• Exercise directions
Every line from the one containing "hset⟩ | ⟨rfl, hclear⟩" to the one containing "interrupt source -/" in the records below, both included, must be set down exactly, and no other line.

• Data listing
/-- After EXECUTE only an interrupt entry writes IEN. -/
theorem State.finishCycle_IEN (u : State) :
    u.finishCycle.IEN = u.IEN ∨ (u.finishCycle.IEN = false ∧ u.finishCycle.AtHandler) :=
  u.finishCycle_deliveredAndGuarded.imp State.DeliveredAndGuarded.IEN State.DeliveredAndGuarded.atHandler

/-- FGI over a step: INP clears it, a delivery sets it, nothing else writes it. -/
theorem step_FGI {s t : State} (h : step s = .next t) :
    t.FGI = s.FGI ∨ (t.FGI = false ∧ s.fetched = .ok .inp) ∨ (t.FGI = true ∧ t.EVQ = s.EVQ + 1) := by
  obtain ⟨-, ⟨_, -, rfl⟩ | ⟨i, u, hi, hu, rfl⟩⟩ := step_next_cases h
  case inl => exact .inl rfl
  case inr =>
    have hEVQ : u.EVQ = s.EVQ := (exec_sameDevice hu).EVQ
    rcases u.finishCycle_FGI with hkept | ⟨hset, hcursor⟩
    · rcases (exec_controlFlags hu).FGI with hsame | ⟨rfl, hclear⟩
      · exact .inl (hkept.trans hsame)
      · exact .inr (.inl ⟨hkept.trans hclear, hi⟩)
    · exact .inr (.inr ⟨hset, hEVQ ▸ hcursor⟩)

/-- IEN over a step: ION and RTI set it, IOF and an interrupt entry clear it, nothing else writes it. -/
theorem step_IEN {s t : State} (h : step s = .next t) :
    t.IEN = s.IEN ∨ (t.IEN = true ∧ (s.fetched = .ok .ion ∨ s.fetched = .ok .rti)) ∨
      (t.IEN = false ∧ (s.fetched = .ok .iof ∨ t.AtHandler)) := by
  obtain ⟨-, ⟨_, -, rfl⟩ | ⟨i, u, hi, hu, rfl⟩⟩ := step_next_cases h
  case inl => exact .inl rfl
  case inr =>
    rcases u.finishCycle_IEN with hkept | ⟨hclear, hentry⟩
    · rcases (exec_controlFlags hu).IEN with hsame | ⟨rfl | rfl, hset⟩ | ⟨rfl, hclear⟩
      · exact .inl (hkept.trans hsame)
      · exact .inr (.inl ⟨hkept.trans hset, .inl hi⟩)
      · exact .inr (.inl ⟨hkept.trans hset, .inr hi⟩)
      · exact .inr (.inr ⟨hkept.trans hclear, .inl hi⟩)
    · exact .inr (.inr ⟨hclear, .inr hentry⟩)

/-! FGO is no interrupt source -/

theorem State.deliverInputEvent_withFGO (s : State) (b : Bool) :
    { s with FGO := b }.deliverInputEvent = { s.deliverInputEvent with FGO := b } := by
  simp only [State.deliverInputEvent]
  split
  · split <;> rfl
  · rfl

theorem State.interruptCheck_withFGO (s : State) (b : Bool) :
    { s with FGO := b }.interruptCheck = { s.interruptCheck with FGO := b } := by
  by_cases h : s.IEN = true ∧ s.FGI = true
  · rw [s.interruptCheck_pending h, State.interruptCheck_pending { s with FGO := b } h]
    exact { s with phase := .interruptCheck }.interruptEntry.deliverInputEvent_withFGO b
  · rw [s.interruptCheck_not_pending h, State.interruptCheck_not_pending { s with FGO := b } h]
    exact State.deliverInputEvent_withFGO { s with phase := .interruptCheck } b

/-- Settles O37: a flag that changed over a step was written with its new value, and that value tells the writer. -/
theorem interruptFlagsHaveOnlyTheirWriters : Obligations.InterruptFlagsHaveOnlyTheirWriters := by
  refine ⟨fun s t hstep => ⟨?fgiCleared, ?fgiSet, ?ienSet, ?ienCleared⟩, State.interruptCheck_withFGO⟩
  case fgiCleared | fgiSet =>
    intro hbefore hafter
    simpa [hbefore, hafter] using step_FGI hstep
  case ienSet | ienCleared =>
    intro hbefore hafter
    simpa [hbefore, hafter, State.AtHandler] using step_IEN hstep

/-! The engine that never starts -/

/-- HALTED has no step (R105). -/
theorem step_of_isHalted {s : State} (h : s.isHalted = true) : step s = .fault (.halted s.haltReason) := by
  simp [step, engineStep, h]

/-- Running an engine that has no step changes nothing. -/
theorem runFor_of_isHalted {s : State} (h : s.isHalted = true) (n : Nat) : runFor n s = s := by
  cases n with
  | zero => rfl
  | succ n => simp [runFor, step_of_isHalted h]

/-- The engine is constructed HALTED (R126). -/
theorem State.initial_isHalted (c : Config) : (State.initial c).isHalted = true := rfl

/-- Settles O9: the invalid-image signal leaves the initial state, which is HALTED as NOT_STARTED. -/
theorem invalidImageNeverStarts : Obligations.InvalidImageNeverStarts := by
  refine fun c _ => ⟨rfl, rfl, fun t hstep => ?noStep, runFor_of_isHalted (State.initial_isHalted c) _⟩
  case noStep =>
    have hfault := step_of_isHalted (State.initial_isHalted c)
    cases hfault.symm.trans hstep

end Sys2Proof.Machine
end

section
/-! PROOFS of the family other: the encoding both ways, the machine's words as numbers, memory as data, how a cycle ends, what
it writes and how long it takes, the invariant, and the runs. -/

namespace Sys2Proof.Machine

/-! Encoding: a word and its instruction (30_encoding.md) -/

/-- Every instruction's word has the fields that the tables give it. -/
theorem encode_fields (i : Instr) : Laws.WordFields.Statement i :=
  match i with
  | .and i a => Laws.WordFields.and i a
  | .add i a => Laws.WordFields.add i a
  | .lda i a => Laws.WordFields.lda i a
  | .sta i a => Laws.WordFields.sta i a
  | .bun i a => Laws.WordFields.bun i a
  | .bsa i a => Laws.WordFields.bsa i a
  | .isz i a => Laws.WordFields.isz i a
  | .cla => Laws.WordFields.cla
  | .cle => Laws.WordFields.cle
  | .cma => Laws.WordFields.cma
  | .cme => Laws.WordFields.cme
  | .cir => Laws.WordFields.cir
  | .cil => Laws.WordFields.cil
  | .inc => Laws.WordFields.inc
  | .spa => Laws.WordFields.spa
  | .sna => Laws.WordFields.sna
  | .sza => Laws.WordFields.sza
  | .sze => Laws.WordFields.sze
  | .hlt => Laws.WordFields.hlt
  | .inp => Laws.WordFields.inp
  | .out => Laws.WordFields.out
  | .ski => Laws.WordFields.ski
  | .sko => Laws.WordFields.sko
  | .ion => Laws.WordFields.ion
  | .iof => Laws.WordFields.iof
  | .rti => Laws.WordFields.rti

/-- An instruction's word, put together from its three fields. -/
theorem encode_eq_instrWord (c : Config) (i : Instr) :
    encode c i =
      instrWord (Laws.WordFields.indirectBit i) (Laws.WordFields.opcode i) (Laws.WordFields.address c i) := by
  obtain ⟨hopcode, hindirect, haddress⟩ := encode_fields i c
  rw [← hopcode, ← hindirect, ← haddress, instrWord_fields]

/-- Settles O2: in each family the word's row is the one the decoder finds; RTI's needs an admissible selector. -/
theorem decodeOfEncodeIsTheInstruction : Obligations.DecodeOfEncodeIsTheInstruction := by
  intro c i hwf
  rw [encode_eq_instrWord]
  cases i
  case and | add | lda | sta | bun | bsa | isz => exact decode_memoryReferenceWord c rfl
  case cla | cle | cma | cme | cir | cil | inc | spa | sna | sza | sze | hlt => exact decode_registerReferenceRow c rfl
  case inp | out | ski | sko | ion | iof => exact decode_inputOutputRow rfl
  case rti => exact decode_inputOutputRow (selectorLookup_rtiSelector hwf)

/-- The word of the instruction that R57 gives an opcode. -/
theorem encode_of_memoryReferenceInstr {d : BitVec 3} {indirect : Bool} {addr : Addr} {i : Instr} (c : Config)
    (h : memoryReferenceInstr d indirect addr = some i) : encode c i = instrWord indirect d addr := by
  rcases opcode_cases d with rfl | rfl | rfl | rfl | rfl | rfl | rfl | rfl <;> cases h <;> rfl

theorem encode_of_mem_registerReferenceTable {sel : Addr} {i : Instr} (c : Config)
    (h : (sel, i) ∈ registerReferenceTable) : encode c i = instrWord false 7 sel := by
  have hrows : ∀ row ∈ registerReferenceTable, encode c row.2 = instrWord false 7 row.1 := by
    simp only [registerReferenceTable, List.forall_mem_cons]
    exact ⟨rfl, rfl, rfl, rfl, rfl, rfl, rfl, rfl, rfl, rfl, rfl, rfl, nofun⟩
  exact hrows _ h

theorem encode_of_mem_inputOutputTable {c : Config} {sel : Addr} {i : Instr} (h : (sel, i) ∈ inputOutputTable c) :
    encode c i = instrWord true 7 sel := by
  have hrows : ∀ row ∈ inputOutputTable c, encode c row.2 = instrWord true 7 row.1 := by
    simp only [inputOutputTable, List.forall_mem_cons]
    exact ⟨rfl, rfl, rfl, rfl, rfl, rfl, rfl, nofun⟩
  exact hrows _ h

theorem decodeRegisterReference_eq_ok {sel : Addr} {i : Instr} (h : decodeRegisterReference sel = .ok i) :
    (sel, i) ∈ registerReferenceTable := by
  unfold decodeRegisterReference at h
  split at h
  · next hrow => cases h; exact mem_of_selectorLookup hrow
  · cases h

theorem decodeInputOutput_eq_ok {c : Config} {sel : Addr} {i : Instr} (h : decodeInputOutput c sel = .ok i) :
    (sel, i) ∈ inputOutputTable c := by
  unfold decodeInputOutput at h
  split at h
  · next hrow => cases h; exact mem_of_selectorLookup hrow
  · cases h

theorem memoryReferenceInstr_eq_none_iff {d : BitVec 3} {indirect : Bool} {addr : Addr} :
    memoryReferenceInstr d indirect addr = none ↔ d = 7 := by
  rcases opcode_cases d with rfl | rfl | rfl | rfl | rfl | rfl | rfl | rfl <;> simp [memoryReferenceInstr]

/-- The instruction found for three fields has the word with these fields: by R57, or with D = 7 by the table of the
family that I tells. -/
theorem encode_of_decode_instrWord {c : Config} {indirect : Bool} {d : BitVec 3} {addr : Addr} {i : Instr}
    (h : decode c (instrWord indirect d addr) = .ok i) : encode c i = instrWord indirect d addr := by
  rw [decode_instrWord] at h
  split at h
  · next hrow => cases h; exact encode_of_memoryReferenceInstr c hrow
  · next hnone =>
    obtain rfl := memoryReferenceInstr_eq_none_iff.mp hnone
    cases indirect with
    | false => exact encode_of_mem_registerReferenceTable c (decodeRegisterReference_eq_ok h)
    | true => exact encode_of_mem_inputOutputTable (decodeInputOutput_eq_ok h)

• Solution to this task
    · rcases (exec_controlFlags hu).IEN with hsame | ⟨rfl | rfl, hset⟩ | ⟨rfl, hclear⟩
      · exact .inl (hkept.trans hsame)
      · exact .inr (.inl ⟨hkept.trans hset, .inl hi⟩)
      · exact .inr (.inl ⟨hkept.trans hset, .inr hi⟩)
      · exact .inr (.inr ⟨hkept.trans hclear, .inl hi⟩)
    · exact .inr (.inr ⟨hclear, .inr hentry⟩)

/-! FGO is no interrupt source -/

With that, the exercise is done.